Most people will confidently say they “live by their values.” It sounds admirable and, on the surface, it feels true. But when you dig even a little deeper, a pattern emerges: what people usually mean is not that they actively live their values, but that they don’t break them. There’s a world of difference between the two. One is a deliberate expression of who you want to be; the other is simply avoiding being the type of person you don’t want to be.
This distinction matters because it exposes a quiet misconception at the heart of how many of us think about morality and personal growth. We often assume that “not doing the wrong thing” automatically places us in the realm of doing the right thing. In reality, it places us in psychological neutral.
Two Continuums, Not One
A helpful way to think about this is to treat values and their opposites as two distinct continuums rather than two ends of the same line. Kindness exists on its own continuum. So does unkindness. Sitting in the middle—“not being unkind”—is not the same as being kind. The first is passive: there is no violation. The second is active: something of value is being enacted.
This simple shift in perspective dissolves the illusion that avoiding bad behaviour is equivalent to living a virtuous life. You can go years without lying and still never genuinely practice honesty. You can avoid cruelty without ever being meaningfully kind. And this is where most people unknowingly sit.
The Three Modes of Living Your Values
Once you separate active values from their opposites, you begin to see three distinct ways people relate to their values:
The Positive Enactor – someone who actively expresses their values in daily life.
They don’t just believe in honesty; they take actions that demonstrate it.The Negative Enactor – someone who consistently acts out their non-values.
This is the person people instinctively contrast themselves against when saying, “I’m a good person.”The Passive Non-Violator – the most common category by far.
These are individuals who avoid violating their values but don’t actively express them.
Most people who say they “live by their values” are actually describing this third mode.

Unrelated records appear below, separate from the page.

/-- The sample a segment's comparator holds of a reference plane; none in a block its decoder found malformed (R238). -/
def CmpGeom.refAt (g : CmpGeom) (seg plane : Nat) (x y : Int) : Option Nat :=
  let cx := g.ref.clampX x
  let cy := g.ref.clampY y
  match g.item.garbled.find? fun k => k.seg = seg && k.plane = plane && k.block = cy / 4 * ceilDiv g.ref.width 16 + cx / 16 with
  | some k => match k.samples with | some u => (u.getD (cy % 4 * 16 + cx % 16) none) | none => none
  | none => some (g.ref.at plane x y)

/-- The four reference samples of a pixel; none where one of its blocks is malformed. -/
def CmpGeom.refPixel (g : CmpGeom) (seg : Nat) (x y : Int) : Option ((Int × Int × Int) × Nat) := do
  let l ← g.refAt seg 0 x y
  let a ← g.refAt seg 1 x y
  let b ← g.refAt seg 2 x y
  let n ← g.refAt seg 3 x y
  return (refLab l a b, n)

/-! ### Registration (R180 to R182) -/

/-- Tile of a comparator pixel: physical tile over the whole bar. -/
def Bar.tileOf (b : Bar) (g : CmpGeom) (x : Nat) : Nat := b.physCol (g.c0 + x * g.w) / 256

/-- Pixels of a lane in a tile. -/
def Bar.tilePixels (b : Bar) (g : CmpGeom) (t : Nat) : List Nat := (List.range g.width).filter fun x => b.tileOf g x = t

/-- A cell's measured pixels: position, and L* where it is not void. -/
structure CellPixel where
  x : Nat
  r : Nat
  l : Option Int

def Bar.cellMeas (b : Bar) (g : CmpGeom) (t j : Nat) : List CellPixel :=
  (List.range (min 32 (g.hExp - 32 * j))).flatMap fun y => (b.tilePixels g t).map fun x =>
    ⟨x, 32 * j + y, (b.measuredLab g x (32 * j + y)).map (·.1.1)⟩

/-- The reference L that an offset places on a pixel. -/
def CmpGeom.placedL (g : CmpGeom) (seg : Nat) (m : CellPixel) (dx dy : Int) : Option Nat :=
  g.refAt seg 0 ((m.x : Int) - g.x0 - dx) ((m.r : Int) - g.y0 - dy)

/-- Sum of absolute L* differences at an offset; a pixel that a malformed block covers counts as void (R238). -/
def cellSad (g : CmpGeom) (seg : Nat) (ms : List CellPixel) (dx dy : Int) : Nat :=
  (ms.map fun m => match m.l, g.placedL seg m dx dy with
    | some l, some r => (l - (refLab r 0 0).1).natAbs
    | _, _ => 0).sum

/-- What a cell's registration found. -/
structure CellReg where
  dx : Int
  dy : Int
  atLimit : Bool
  flat : Bool
  fineX : Int                       -- refined, 1/8 step
  fineY : Int
  deriving DecidableEq, Repr

/-- The order of R180 among candidates: (sum, offset). -/
def regBetter (cx cy : Int) (p q : Nat × Int × Int) : Bool :=
  let k (o : Nat × Int × Int) : List Int :=
    [o.1, (o.2.1 - cx).natAbs + (o.2.2 - cy).natAbs, (o.2.2 - cy).natAbs, o.2.2, o.2.1]
  decide (k p < k q)

/-- Parabola through three sums, in 1/8 step (R182), quantised to the nearest, ⌊8δ + 1/2⌋. -/
def refine (sm s0 sp : Nat) : Int :=
  let den : Int := (sm : Int) - 2 * s0 + sp
  if den = 0 then 0 else clampI (-4) 4 ((8 * ((sm : Int) - sp) + den).fdiv (2 * den))

/-- Cell of tile t in row j, from the offset the row above found. -/
def Bar.registerCell (b : Bar) (g : CmpGeom) (t j : Nat) (above : CellReg) : CellReg :=
  let ms := b.cellMeas g t j
  let cx := above.dx
  let cy := above.dy
  let seg := t / 30
  let codes := ms.filterMap fun m => g.placedL seg m cx cy
  let hi := codes.foldl max 0
  let lo := codes.foldl min 255
  let tex := b.pN g.item.laneSet (0x2520 + g.ctx) 0x0C
  let live := ms.countP fun m => m.l.isSome && (g.placedL seg m cx cy).isSome
  let flat := decide ((hi - lo) * 100 < tex * 255) || decide (2 * live < ms.length)
    || decide ((b.tilePixels g t).length * g.w < 16)
  if flat then ⟨cx, cy, false, true, 8 * cx, 8 * cy⟩
  else
    let offs := (List.range (2 * g.hx + 1)).flatMap fun (a : Nat) => (List.range (2 * g.hy + 1)).map fun (c : Nat) =>
      (cx + (a : Int) - g.hx, cy + (c : Int) - g.hy)
    let best := offs.foldl (fun (best : Option (Nat × Int × Int)) o =>
      let s := (cellSad g seg ms o.1 o.2, o.1, o.2)
      match best with | none => some s | some q => if regBetter cx cy s q then some s else some q) none
    match best with
    | none => ⟨cx, cy, false, true, 8 * cx, 8 * cy⟩
    | some (s0, wx, wy) =>
      let dx := clampI (-(g.capX : Int)) g.capX wx
      let dy := clampI (-(g.capY : Int)) g.capY wy
      let lim := (wx - cx).natAbs = g.hx || (wy - cy).natAbs = g.hy || dx ≠ wx || dy ≠ wy
      let rx := refine (cellSad g seg ms (wx - 1) wy) s0 (cellSad g seg ms (wx + 1) wy)
      let ry := refine (cellSad g seg ms wx (wy - 1)) s0 (cellSad g seg ms wx (wy + 1))
      ⟨dx, dy, lim, false, 8 * dx + rx, 8 * dy + ry⟩

/-- The cell of tile t in row j. -/
def Bar.cellReg (b : Bar) (g : CmpGeom) (t : Nat) : Nat → CellReg
  | 0 => b.registerCell g t 0 ⟨0, 0, false, true, 0, 0⟩
  | j + 1 => b.registerCell g t (j + 1) (b.cellReg g t j)

/-! ### Comparison (R184, R185, R192) -/

/-- A compared pixel. -/
structure CmpPixel where
  x : Nat
  r : Nat
  e : Bool
  n : Bool
  de : Nat
  dn : Nat
  darker : Bool
  widened : Bool
  dl : Int
  da : Int
  db : Int

/-- W of R185. -/
def widening (eL eA eB : Nat) : Nat :=
  isqrtUp (ceilDiv (256 * (eL * eL * 10000 + 65025 * (eA * eA + eB * eB))) 65025)

/-- A comparator line is compared only from lines that are neither crawl, US, void nor late, and before the frame's
end (R192). -/
def Bar.rowUsable (b : Bar) (g : CmpGeom) (r : Nat) : Bool :=
  let ls := g.linesOf r
  let f := g.item.f.getD 0xFFFFFFFFFFFFFFFF
  !ls.isEmpty && ls.all fun n => decide (n < f) && decide (g.item.lateTo ≤ n) &&
    match b.line? n with | some l => !l.crawl && !l.us && !l.dropped | none => false

/-- The reference line was not in DRAM when the comparator reached it (R175). -/
def Bar.refLate (b : Bar) (g : CmpGeom) (r : Nat) : Bool :=
  match g.item.readStart, (g.linesOf r).getLast? with
  | some t0, some n => match b.line? n with
    | some l => decide (l.tx < t0 + 2000000) && !Config.refLineEarly t0 r
    | none => false
  | _, _ => true

/-- A comparator pixel is windowed if its first column of its first line is (R192). -/
def Bar.cmpWindowed (b : Bar) (g : CmpGeom) (x r : Nat) : Bool := b.windowedAt (g.c0 + x * g.w) (g.firstLine r)

/-- Is the reference pixel that lands on comparator pixel (x, r) in the required set: placed in the lane, in [s, e) and
in a windowed area (R192)? -/
def Bar.required (b : Bar) (g : CmpGeom) (x r : Nat) : Bool :=
  let rx := (x : Int) - g.x0
  let ry := (r : Int) - g.y0
  decide (0 ≤ rx) && decide (rx < g.ref.width) && decide (0 ≤ ry) && decide (ry < g.hExp) &&
    decide (g.firstLine r < g.item.s + g.item.length) && b.cmpWindowed g x r

/-- Defect candidates of the pixel's segment were missing in one of its lines (R162). -/
def Bar.candidatesLost (b : Bar) (g : CmpGeom) (x r : Nat) : Bool :=
  (g.linesOf r).any fun n => match b.segRec? (b.segOf g x) n with | some s => s.streakVoid | none => false

/-- The comparison of a pixel at its cell's offset; none where it is not compared. A neighbour in a malformed block takes
no part (DESIGN CHOICE, log entry 110). -/
def Bar.compare (b : Bar) (g : CmpGeom) (cells : Nat → Nat → CellReg) (x r : Nat) : Option CmpPixel :=
  if !b.rowUsable g r || b.refLate g r || !b.cmpWindowed g x r || b.candidatesLost g x r then none
  else
    let seg := b.segOf g x
    let c := cells (b.tileOf g x) (r / 32)
    let rx := (x : Int) - g.x0 - c.dx
    let ry := (r : Int) - g.y0 - c.dy
    match b.measuredLab g x r, g.refPixel seg rx ry with
    | some (lab, nir), some (own, _) =>
      let p (sub : Nat) : Nat := b.pN g.item.laneSet (0x2520 + g.ctx) sub
      let nb : List (Int × Int) := if p 4 = 0 then [(0, 0)]
        else (List.range 3).flatMap fun (i : Nat) => (List.range 3).map fun (j : Nat) => ((i : Int) - 1, (j : Int) - 1)
      let near := nb.filterMap fun o => g.refPixel seg (rx + o.1) (ry + o.2)
      let des := near.map fun q => deltaE16 lab q.1
      let dns := near.map fun q => absDiff nir q.2
      let de := des.foldl min (des.headD 0)
      let dn := dns.foldl min (dns.headD 0)
      let w := widening (g.ref.bound 0 rx ry) (g.ref.bound 1 rx ry) (g.ref.bound 2 rx ry)
      some { x := x, r := r, e := decide (p 1 + w < de), n := p 3 = 1 && decide (p 2 + g.ref.bound 3 rx ry < dn), de := de
             dn := dn, darker := decide (lab.1 < own.1), widened := decide (p 0x0D < w)
             dl := lab.1 - own.1, da := lab.2.1 - own.2.1, db := lab.2.2 - own.2.2 }
    | _, _ => none

/-! ### Components (R186, R187, R189) -/

/-- A component: the item and segment it belongs to, its pixels, and whether it is the overflow component. -/
structure Component where
  item : Nat
  px : List CmpPixel
  overflow : Bool
  seam : Bool
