/-- The lane holds a column within four of a seam whose data was refused (R70). -/
def Bar.laneSeamBad (b : Bar) (st : Store) (lane : Nat) : Bool :=
  let (p0, p1) := b.laneCols st lane
  (List.range b.segs).any fun k => decide (0 < k) && !(b.cap.segs[k % 8]'(Nat.mod_lt k (by omega))).seamCal
    && decide (p0 < segCols * k + 4) && decide (segCols * k - 4 < p1)

/-- A sample of the item saturated (R138): in its lane and frame. -/
def Bar.itemSaturated (b : Bar) (i : Item) (ls : List LineRec) : Bool :=
  let c0 := i.laneN b 0x2500
  ls.any fun l => (List.range (i.laneN b 0x2501 - c0)).any fun c => (List.range 4).any fun band =>
    match b.pixel band (c0 + c) l.n l.ctx with | some (_, s) => s | none => false

/-- Reasons that the lines of the frame give. -/
def Bar.lineReasons (b : Bar) (i : Item) (ls : List LineRec) : Nat :=
  let k := i.laneN b 0x2510
  maskOf [(rOverspeed, ls.any fun l => l.us && !l.usUnsync), (rSyncLost, ls.any fun l => l.drLost || (l.us && l.usUnsync)),
    (rSeamUncalibrated, i.started && b.laneSeamBad (b.setAt i.s) i.lane),
    (rIlluminationLimited, ls.any fun l => l.limited && l.ctx = k),
    (rNotLive, b.ecat.session && (b.ecat.al ≠ .op || ls.any fun l => !l.opLive)),
    (rUncalibrated, b.sec.uncalibrated)]

/-- Flags that the lines of the frame give. -/
def Bar.lineFlags (b : Bar) (i : Item) (ls : List LineRec) : Nat :=
  let segs := b.laneSegs (b.setAt i.s) i.lane
  let f := i.f.getD b.lines
  maskOf [(2, i.started && b.cap.sets.any fun s => decide (i.s < s.line) && decide (s.line < f)), (3, ls.any (·.dr)),
    (4, ls.any (·.dl)), (5, b.tdNow || ls.any (·.td)), (6, ls.any fun l => decide (0 < l.pstep)),
    (8, i.started && b.cap.segLog.any fun r => r.malformed && decide (i.s ≤ r.n) && decide (r.n < f) && decide (r.seg ∈ segs)),
    (10, b.itemSaturated i ls), (11, ls.any fun l => b.istUsed l.n), (12, ls.any (·.crawl))]

/-- The bar as an item's comparison sees it: what of a line arrived later than t_x(f − 1) + 32 × T_L is void (R196). -/
def Bar.heldBy (b : Bar) (i : Item) : Bar :=
  match i.f.bind fun f => (b.line? (f - 1)).map fun l => l.tx + (b.dVerdict f - 600000) / 8 with
  | some limit => { b with cap := { b.cap with segLog := b.cap.segLog.filter fun r => decide (r.held ≤ limit) } }
  | none => b

/-- The comparison of an item, with its geometry. -/
def Bar.inspectItem (b : Bar) (ix : Nat) (i : Item) : Option CmpGeom × InspResult :=
  let b := b.heldBy i
  if i.started then
    match b.itemRef i with
    | some r => let g := b.cmpGeom i r; (some g, b.inspect ix g)
    | none => (none, .empty)
  else (none, .empty)

/-- Verdict 0 PASS, 1 FAIL, 2 DEGRADED, 3 NOT_INSPECTED (R193). -/
def verdictOf (reasons failClasses : Nat) : Nat :=
  if reasons % 2 ^ 15 ≠ 0 || bit reasons 18 || bit reasons 19 then 3
  else if failClasses ≠ 0 then 1
  else if bit reasons 15 || bit reasons 16 || bit reasons 17 then 2
  else 0

/-- Coverage in 0.1 % (R192); 0 without a required set. -/
def coverageOf (r : InspResult) : Nat := if r.required = 0 then 0 else 1000 * r.compared / r.required

/-- The verdict of an item as R193 and R194 form it, with what inspection found. -/
def Bar.formVerdict (b : Bar) (ix : Nat) (i : Item) : Verdict × InspResult × Option CmpGeom × Bar :=
  let ls := b.frameLines i
  let (g, r) := b.inspectItem ix i
  let compared := g.isSome
  let cov := coverageOf r
  let low := compared && decide (0 < r.required) && decide (cov < i.laneN b 0x2509)
  let short := bit i.flags fShortFrame
  let reasons := i.reasons ||| b.lineReasons i ls
    ||| maskOf [(rShortFrame, low && short), (rLowCoverage, low && !short), (rConfigExcluded, compared && r.required = 0),
                (rRefWidened, r.widened)]
  let k := i.laneN b 0x2510
  let fails := ((List.range 7).map fun c =>
    let lim := b.pN i.laneSet (0x2520 + k) (0x0E + c)
    b2n (compared && decide (0 < lim) && decide (lim ≤ r.counts.getD c 0)) * 2 ^ c).sum
  let flags := i.flags ||| b.lineFlags i ls
    ||| maskOf [(9, decide (1024 < r.defects.length)), (14, r.fallback), (15, decide (0 < r.lateLines))]
  -- the handle's failure code as it stands now (R194)
  let ofHandle := bit reasons rRefUnavailable || bit reasons rRefGeometry || bit reasons rNoReference
  let handleDetail := if ofHandle then ((b.cap.refs.find? fun r => r.handle = i.handle).elim 0 fun r => r.detail) else 0
  -- an item published while its frame is open has no LENGTH yet: a free value
  let (len, b) := match i.f with | some f => (f - i.s, b) | none => if i.started then b.draw (2 ^ 24) else (0, b)
  ({ seq := i.seq.getD 0, number := i.number, lane := i.lane, verdict := verdictOf reasons fails, seqValid := i.seq.isSome
     failClasses := fails, coverage := cov, reasons := reasons, flags := flags
     detail := if i.detail ≠ 0 then i.detail else if handleDetail ≠ 0 then handleDetail else if bit reasons rNotLive then 0x42 else 0
     gen := if i.started then i.gen else 0, tPub := b.now, start := if i.started then i.s else 0, length := len
     counts := r.counts, records := min 1024 r.defects.length, deMax := r.deMax, handle := i.handle }, r, g, b)

/-! ### Hand-over of a published record -/

/-- A bucket filled up to now. -/
def Bucket.at (k : Bucket) (now rate size : Nat) : Bucket :=
  ⟨min (size * 10 ^ 9) (k.tokens + (now - k.time) * rate), now⟩

/-- The evidence bucket now: it fills at Q_E and holds 16 MiB (R320). -/
def Bar.evidenceBucket (b : Bar) : Bucket := b.dlv.evidence.at b.now (b.liveN 0x2900 8) 16777216
/-- The upload bucket now: it fills at the spool write allowance and holds 4 MiB (R311). -/
def Bar.uploadBucket (b : Bar) : Bucket := b.dlv.upload.at b.now b.spoolAllowance 4194304
/-- The buckets as the rates up to now have filled them, before a rate changes. -/
def Bar.settleBuckets (b : Bar) : Bar := { b with dlv := { b.dlv with evidence := b.evidenceBucket, upload := b.uploadBucket } }

/-- Evidence of n bytes takes its tokens, if the bucket holds them (R320). -/
def Bar.evidenceTake (b : Bar) (n : Nat) : Bar × Bool :=
  let k := b.evidenceBucket
  if n * 10 ^ 9 ≤ k.tokens then ({ b with dlv := { b.dlv with evidence := { k with tokens := k.tokens - n * 10 ^ 9 } } }, true)
  else ({ b with dlv := { b.dlv with evidence := k } }, false)

/-- A published record enters the TxPDO verdict queue (R345). -/
def Bar.queueVerdict (b : Bar) (bytes : List Byte) : Bar :=
  let slot := leNat (bytes.take 16)
  let e := b.ecat
  let full := decide (256 ≤ e.vq.length)
  let b :=
    { b with ecat := { e with
        vq := (if full then e.vq.drop 1 else e.vq) ++ [(e.vqNext, slot, none)]
        vqNext := (e.vqNext + 1) % 65536
        vqP := if full && e.vqP = e.vqBase then (e.vqP + 1) % 65536 else e.vqP
        vqBase := if full then (e.vqBase + 1) % 65536 else e.vqBase
        vqLost := if full then (e.vqLost + 1) % 256 else e.vqLost
        slotsLost := if full then sat32 e.slotsLost else e.slotsLost } }
  if full then b.logLimited 0x0045 0 0 1000000000 else b

/-- An evidence object's 64-byte header (Table 9-6). -/
def evidenceHeader (type coding flags length session seq index c0 width height y0 : Nat) : List Byte :=
  leBytes 2 type ++ leBytes 1 coding ++ leBytes 1 flags ++ leBytes 4 length ++ leBytes 4 session ++ leBytes 4 seq
    ++ leBytes 2 index ++ leBytes 2 c0 ++ leBytes 2 width ++ leBytes 2 height ++ leBytes 4 y0 ++ zeros 36

/-- An evidence object goes to the EVIDENCE stream and to storage; a GUARANTEED one is late beyond 1 s from its item's
publication (R315). -/
def Bar.evidenceObject (b : Bar) (guaranteed : Bool) (published session seq index line0 line1 gen : Nat) (bytes : List Byte) : Bar :=
  let late := guaranteed && decide (published + 1000000000 < b.now)
  let b := b.modSto fun s => { s with outbox := s.outbox ++ [⟨.object session seq index, bytes, line0, line1⟩] }
  b.sendAll { stream := 6, type := 1, cls := if guaranteed then 5 else 0, be := !guaranteed, late := late, line0 := line0
              line1 := line1, gen := gen, payload := bytes } bytes

/-- The crop of a defect (R191) in comparator pixels and lines: [x0, x1) × [r0, r1). -/
def cropSpan (lo hi limit : Nat) : Nat × Nat :=
  let a := lo - 16
  let c := min limit (hi + 16)
  if 256 < c - a then
    let start := min ((lo + hi) / 2 - 128) (limit - 256)
    (start, start + 256)
  else (a, c)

They’ve set the bar at “not doing harm,” not at “creating good.”
The Self-Assessment Trap
This misunderstanding shows up clearly when people are asked whether they live according to their values. The internal comparison rarely goes upward—toward the Positive Enactor. It goes downward—toward the Negative Enactor.
“Do I live my values?”
“Well, I’m not dishonest or cruel… so yes.”
It’s an effortless mental shortcut, but it misses the entire point. Aligning with your values isn’t about not doing the wrong thing; it’s about deliberately doing the right thing. It’s not passive compliance—it’s active embodiment.
A Simple Thought Experiment
If you want to test this for yourself (or use it with others), try asking four questions in sequence:
What do you think your values are?
Can you name a few and write them down?
Do you believe you live your life according to these values?
Do you actively express these values—or do you mostly avoid violating their opposites?
That last question is the one that exposes the gap. People suddenly see the difference between the value they like the idea of and the value they actually enact.
“I’m honest” often becomes “I don’t lie.”
“I’m kind” often becomes “I’m not unkind.”
“I’m courageous” becomes “I avoid cowardice when possible.”
These are not the same thing.
Why This Matters for Intentional Living
If your values sit in a vault—admired, discussed, occasionally polished—but rarely used as day-to-day behavioural drivers, then they aren’t functioning as values. They’re closer to personal branding. Values are only real when they show up in what you do.
This is central to the work of intentional living and to the Sprint Living philosophy: bringing deliberate action to how you want to live, not just cataloguing the things you believe about yourself. We are, after all, what we repeatedly give our attention to. Living well, just like mastering a craft, is a skill built through practice, feedback, and refinement—an idea core to Sprint Living’s broader mission of helping people develop a more intentional life.
Values aren’t meant to sit untouched in a drawer. They are meant to guide decisions, shape habits, and influence the feel of your day. When they remain abstract, we tend to drift back into passive non-violation. When they become operational, they shift from principles we admire into behaviours we embody.
The Real Question
So the real inquiry isn’t:
“Do you live by your values?”
It’s:
“Where do you sit on the spectrum: Positive Enactor, Passive Non-Violator, or Negative Enactor?”
Because once you see the difference, the path forward becomes obvious: identify the values that matter, learn to express them in real behaviour, and review the impact over time—the same disciplined, iterative approach used across intentional wellbeing work. Sprint Living builds exactly this kind of structure: a pathway for turning values from abstract statements into lived practice.